--- START ---

-- ==== Sys2Proof/Decode.lean ====
section
/-! DEFINITION. The frames of the two links. The control link: the kind code and the body layout of every order, the frame
an order is sent in, and the reading of a complete frame as R155 tests it. The trunks: the reading of the six bytes of
an answer by R169, and the frame a seat unit sends. The opcode table gives no row any bits, so
`decodeTableWord` answers none. -/

namespace Sys2Proof

/-! ### Bytes -/

/-- The two bytes of a half, most significant first (chapter 11). -/
def halfBytes (h : Half) : List Byte := [h.extractLsb' 8 8, h.extractLsb' 0 8]

/-- The three bytes of a 24-bit quantity, most significant first. -/
def tripleBytes (t : BitVec 24) : List Byte := [t.extractLsb' 16 8, t.extractLsb' 8 8, t.extractLsb' 0 8]

/-- The four bytes of a 32-bit quantity, most significant first. -/
def wordBytes (w : BitVec 32) : List Byte :=
  [w.extractLsb' 24 8, w.extractLsb' 16 8, w.extractLsb' 8 8, w.extractLsb' 0 8]

/-- The sum of bytes, modulo 256: the quantity both frame checks make zero. -/
def byteSum : List Byte → Byte
  | [] => 0
  | b :: bs => b + byteSum bs

/-- The CHECK byte that makes the sum of the bytes and itself a multiple of 256. -/
def checkOf (bytes : List Byte) : Byte := -(byteSum bytes)

/-- The twenty bytes of a profile record, in the field order of R135. -/
def recordBytes (r : RawProfile) : List Byte :=
  [r.mode, r.speakerLimit, r.autoAdvance, r.queueWhenFull, r.speakerMayClose] ++ halfBytes r.speechLimit
    ++ halfBytes r.warningLead
    ++ [r.allowanceMode, r.longPress, r.voiceStep, r.voiceAttack, r.voiceRelease, r.howlLimit, r.howlCount, r.blankCount,
        r.lockKind, r.softRelease, r.priorityAction]

/-- The profile record in twenty bytes; none for another number of bytes. -/
def recordOf : List Byte → Option RawProfile
  | [b0, b1, b2, b3, b4, b5, b6, b7, b8, b9, b10, b11, b12, b13, b14, b15, b16, b17, b18, b19] =>
    some ⟨b0, b1, b2, b3, b4, b5 ++ b6, b7 ++ b8, b9, b10, b11, b12, b13, b14, b15, b16, b17, b18, b19⟩
  | _ => none

/-! ### Frames of the control link -/

/-- The kind code of an order (section 11.1); none for a command that is no order. -/
def orderKind : Instr → Option Byte
  | .status => some 0x01
  | .identify => some 0x02
  | .noticeMask _ => some 0x03
  | .planSeek _ _ => some 0x08
  | .planPut _ _ _ _ _ => some 0x09
  | .planGet => some 0x0A
  | .seatAssign _ _ _ => some 0x10
  | .trunkRead _ _ _ => some 0x11
  | .blockedRead _ => some 0x12
  | .trunkRestart _ => some 0x13
  | .queueAdd _ _ _ => some 0x18
  | .queueDrop _ => some 0x19
  | .queueEmpty => some 0x1A
  | .queueRead _ _ => some 0x1B
  | .listClose _ => some 0x1C
  | .listOpen => some 0x1D
  | .floorGrant _ _ => some 0x20
  | .floorNext => some 0x21
  | .floorRevoke _ => some 0x22
  | .floorClear => some 0x23
  | .floorRead _ => some 0x24
  | .wingMask _ => some 0x25
  | .unlock _ => some 0x26
  | .floorReset => some 0x27
  | .floorExtend _ _ => some 0x28
  | .accountSet _ _ _ _ _ _ => some 0x30
  | .accountRead _ _ => some 0x31
  | .lowRead _ => some 0x32
  | .recoveredRead _ => some 0x33
  | .profilePut _ _ => some 0x38
  | .profileGet _ => some 0x39
  | .profileSelect _ => some 0x3A
  | .profileSource _ => some 0x3B
  | .profileInForce => some 0x3C
  | _ => none

/-- The body of an order's frame, by the layouts of section 11.2; empty for a command that is no order. Section 11.2 gives the
fields of PLAN SEEK, SEAT ASSIGN, TRUNK READ, QUEUE READ, FLOOR GRANT, FLOOR EXTEND and ACCOUNT READ their sizes and not their
order in the body; that they stand in the order in which R7, R33, R37, R74, R100, R114 and R132 name them is a DESIGN CHOICE
(log entry 42). -/
def orderBody : Instr → List Byte
  | .status => []
  | .identify => []
  | .noticeMask a => tripleBytes a
  | .planSeek a b => halfBytes a ++ [b]
  | .planPut a b c d e => [a] ++ [b] ++ [c] ++ [d] ++ [e]
  | .planGet => []
  | .seatAssign a b c => [a] ++ [b] ++ halfBytes c
  | .trunkRead a b c => [a] ++ [b] ++ [c]
  | .blockedRead a => halfBytes a
  | .trunkRestart a => [a]
  | .queueAdd a b c => halfBytes a ++ [b] ++ halfBytes c
  | .queueDrop a => halfBytes a
  | .queueEmpty => []
  | .queueRead a b => [a] ++ [b]
  | .listClose a => halfBytes a
  | .listOpen => []
  | .floorGrant a b => halfBytes a ++ [b]
  | .floorNext => []
  | .floorRevoke a => halfBytes a
  | .floorClear => []
  | .floorRead a => halfBytes a
  | .wingMask a => [a]
  | .unlock a => halfBytes a
  | .floorReset => []
  | .floorExtend a b => halfBytes a ++ halfBytes b
  | .accountSet a b c d e f => halfBytes a ++ wordBytes b ++ halfBytes c ++ halfBytes d ++ halfBytes e ++ halfBytes f
  | .accountRead a b => halfBytes a ++ [b]
  | .lowRead a => [a]
  | .recoveredRead a => [a]
  | .profilePut a b => [a] ++ recordBytes b
  | .profileGet a => [a]
  | .profileSelect a => [a]
  | .profileSource a => [a]
  | .profileInForce => []
  | _ => []

/-- The body length each known order kind calls for (section 11.1); none for an unknown kind. -/
def bodyLength : Byte → Option Nat
  | 0x01#8 => some 0
  | 0x02#8 => some 0
  | 0x03#8 => some 3
  | 0x08#8 => some 3
  | 0x09#8 => some 5
  | 0x0A#8 => some 0
  | 0x10#8 => some 4
  | 0x11#8 => some 3
  | 0x12#8 => some 2
  | 0x13#8 => some 1
  | 0x18#8 => some 5
  | 0x19#8 => some 2
  | 0x1A#8 => some 0
  | 0x1B#8 => some 2
  | 0x1C#8 => some 2
  | 0x1D#8 => some 0
  | 0x20#8 => some 3
  | 0x21#8 => some 0
  | 0x22#8 => some 2
  | 0x23#8 => some 0
  | 0x24#8 => some 2
  | 0x25#8 => some 1
  | 0x26#8 => some 2
  | 0x27#8 => some 0
  | 0x28#8 => some 4
  | 0x30#8 => some 14
  | 0x31#8 => some 3
  | 0x32#8 => some 1
  | 0x33#8 => some 1
  | 0x38#8 => some 21
  | 0x39#8 => some 1
  | 0x3A#8 => some 1
  | 0x3B#8 => some 1
  | 0x3C#8 => some 0
  | _ => none

/-- The order of a kind code and a body of its length, read field by field (R168), in the order of `orderBody`; for the seven
orders whose field order section 11.2 does not state that order is a DESIGN CHOICE (log entry 42). -/
def orderOf : Byte → List Byte → Option Instr
  | 0x01#8, [] => some (.status)
  | 0x02#8, [] => some (.identify)
  | 0x03#8, [x0, x1, x2] => some (.noticeMask (x0 ++ x1 ++ x2))
  | 0x08#8, [x0, x1, x2] => some (.planSeek (x0 ++ x1) x2)
  | 0x09#8, [x0, x1, x2, x3, x4] => some (.planPut x0 x1 x2 x3 x4)
  | 0x0A#8, [] => some (.planGet)
  | 0x10#8, [x0, x1, x2, x3] => some (.seatAssign x0 x1 (x2 ++ x3))
  | 0x11#8, [x0, x1, x2] => some (.trunkRead x0 x1 x2)
  | 0x12#8, [x0, x1] => some (.blockedRead (x0 ++ x1))
  | 0x13#8, [x0] => some (.trunkRestart x0)
  | 0x18#8, [x0, x1, x2, x3, x4] => some (.queueAdd (x0 ++ x1) x2 (x3 ++ x4))
  | 0x19#8, [x0, x1] => some (.queueDrop (x0 ++ x1))
  | 0x1A#8, [] => some (.queueEmpty)
  | 0x1B#8, [x0, x1] => some (.queueRead x0 x1)
  | 0x1C#8, [x0, x1] => some (.listClose (x0 ++ x1))
  | 0x1D#8, [] => some (.listOpen)
  | 0x20#8, [x0, x1, x2] => some (.floorGrant (x0 ++ x1) x2)
  | 0x21#8, [] => some (.floorNext)
  | 0x22#8, [x0, x1] => some (.floorRevoke (x0 ++ x1))
  | 0x23#8, [] => some (.floorClear)
  | 0x24#8, [x0, x1] => some (.floorRead (x0 ++ x1))
  | 0x25#8, [x0] => some (.wingMask x0)
  | 0x26#8, [x0, x1] => some (.unlock (x0 ++ x1))
  | 0x27#8, [] => some (.floorReset)
  | 0x28#8, [x0, x1, x2, x3] => some (.floorExtend (x0 ++ x1) (x2 ++ x3))
  | 0x30#8, [x0, x1, x2, x3, x4, x5, x6, x7, x8, x9, x10, x11, x12, x13] => some (.accountSet (x0 ++ x1) (x2 ++ x3 ++ x4 ++ x5) (x6 ++ x7) (x8 ++ x9) (x10 ++ x11) (x12 ++ x13))
  | 0x31#8, [x0, x1, x2] => some (.accountRead (x0 ++ x1) x2)
  | 0x32#8, [x0] => some (.lowRead x0)
  | 0x33#8, [x0] => some (.recoveredRead x0)
  | 0x38#8, number :: record => (recordOf record).map (.profilePut number)
  | 0x39#8, [x0] => some (.profileGet x0)
  | 0x3A#8, [x0] => some (.profileSelect x0)
  | 0x3B#8, [x0] => some (.profileSource x0)
  | 0x3C#8, [] => some (.profileInForce)
  | _, _ => none

/-- A frame after SYNC: LEN, KIND, the body and CHECK (section 11.1). -/
def encodeFrame (kind : Byte) (body : List Byte) : List Byte :=
  let counted := BitVec.ofNat 8 (body.length + 1) :: kind :: body
  counted ++ [checkOf counted]

/-- The frame the host sends an order in, after SYNC. -/
def orderFrame (i : Instr) : List Byte := encodeFrame ((orderKind i).getD 0) (orderBody i)

/-- What the tests of R155 find in a complete frame. -/
inductive FrameReading where
  /-- Test 1: the sum is not a multiple of 256. -/
  | badCheck
  /-- Test 2: KIND is no order's. -/
  | unknownKind
  /-- Test 3: the body is not of the length that KIND calls for. -/
  | badLength (kind : Byte)
  /-- All three tests pass. -/
  | order (i : Instr)
  deriving DecidableEq, Repr

/-- R155: a complete frame, from LEN to CHECK, tested in the order of the table. -/
def readFrame (frame : List Byte) : FrameReading :=
  if byteSum frame ≠ 0 then .badCheck
  else match frame with
    | _ :: kind :: rest =>
      match bodyLength kind with
      | none => .unknownKind
      | some n =>
        if rest.dropLast.length ≠ n then .badLength kind
        else match orderOf kind rest.dropLast with
          | some i => .order i
          | none => .badLength kind
    | _ => .unknownKind

/-! ### Answers of the trunks -/

/-- The two kinds of seat unit. -/
inductive UnitType where
  | delegateUnit | chairUnit
  deriving DecidableEq, Repr

/-- The buttons of a seat unit, true for DOWN: REQUEST of a delegate unit; TALK, PRIORITY and NEXT of a chair unit. -/
inductive Buttons where
  | delegate (request : Bool)
  | chair (talk priority next : Bool)
  deriving DecidableEq, Repr

/-- The type of unit that has these buttons. -/
def Buttons.unitType : Buttons → UnitType
  | .delegate _ => .delegateUnit
  | .chair _ _ _ => .chairUnit

/-- What a seat unit says in a good answer (R20). An absent address is BLANK. -/
structure TrunkAnswer where
  addr : Option Seat
  buttons : Buttons
  stored : Bool
  level : Fin 64
  deriving DecidableEq, Repr

/-- A reported address of two bytes: a seat number, or BLANK for 0xFFFF; any other value is no address (R169). -/
def addressOf (h : Half) : Option (Option Seat) :=
  if h = 0xFFFF then some none
  else if lt : h.toNat < 512 then some (some ⟨h.toNat, lt⟩)
  else none

/-- The buttons of a status byte: places 4–6, by the unit type in place 0 (section 11.4). -/
def buttonsOf (status : Byte) : Buttons :=
  if status.getLsbD 0 then .chair (status.getLsbD 4) (status.getLsbD 5) (status.getLsbD 6)
  else .delegate (status.getLsbD 4)

/-- R169: the six bytes of an answer frame, or none where any condition of a good answer fails. The bytes are all that came
within the window: that more than six of them are no good answer is the model's choice (log entry 37). -/
def readAnswer : List Byte → Option TrunkAnswer
  | [start, a1, a0, status, level, check] =>
    if start = 0x5A ∧ byteSum [a1, a0, status, level, check] = 0
        ∧ status.getLsbD 2 = false ∧ status.getLsbD 3 = false ∧ status.getLsbD 7 = false then
      if lt : level.toNat < 64 then
        (addressOf (a1 ++ a0)).map fun addr => ⟨addr, buttonsOf status, status.getLsbD 1, ⟨level.toNat, lt⟩⟩
      else none
    else none
  | _ => none

/-- One bit of a byte, at a place. -/
def bitAt (place : Nat) (b : Bool) : Byte := if b then BitVec.ofNat 8 (2 ^ place) else 0

/-- The places 4–6 of a status byte; the other places are clear (in TRUNK READ, by the reading of log entry 38). -/
def buttonPlaces : Buttons → Byte
  | .delegate r => bitAt 4 r
  | .chair t p n => bitAt 4 t ||| bitAt 5 p ||| bitAt 6 n

/-- The two bytes of a reported address, 0xFFFF for BLANK. -/
def addressHalf : Option Seat → Half
  | none => 0xFFFF
  | some s => BitVec.ofNat 16 s.val

/-- The status byte of an answer frame (section 11.4). -/
def statusByte (a : TrunkAnswer) : Byte :=
  bitAt 0 (a.buttons.unitType == .chairUnit) ||| bitAt 1 a.stored ||| buttonPlaces a.buttons

/-- The answer frame a seat unit sends. -/
def answerFrame (a : TrunkAnswer) : List Byte :=
  let body := halfBytes (addressHalf a.addr) ++ [statusByte a, BitVec.ofNat 8 a.level.val]
  0x5A :: body ++ [checkOf body]

/-! ### The opcode table -/

/-- The command that a word spells by the bits of the opcode table. The table gives no row any bits, so no word spells a
command. -/
def decodeTableWord (_nbits _w : Nat) : Option Instr := none

end Sys2Proof
end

--- END ---

Word for word, restate the lines above from the line containing "0x31#8 => some 3" through the line containing "for the seven", with both included and nothing else.

  | 0x31#8 => some 3
  | 0x32#8 => some 1
  | 0x33#8 => some 1
  | 0x38#8 => some 21
  | 0x39#8 => some 1
  | 0x3A#8 => some 1
  | 0x3B#8 => some 1
  | 0x3C#8 => some 0
  | _ => none

/-- The order of a kind code and a body of its length, read field by field (R168), in the order of `orderBody`; for the seven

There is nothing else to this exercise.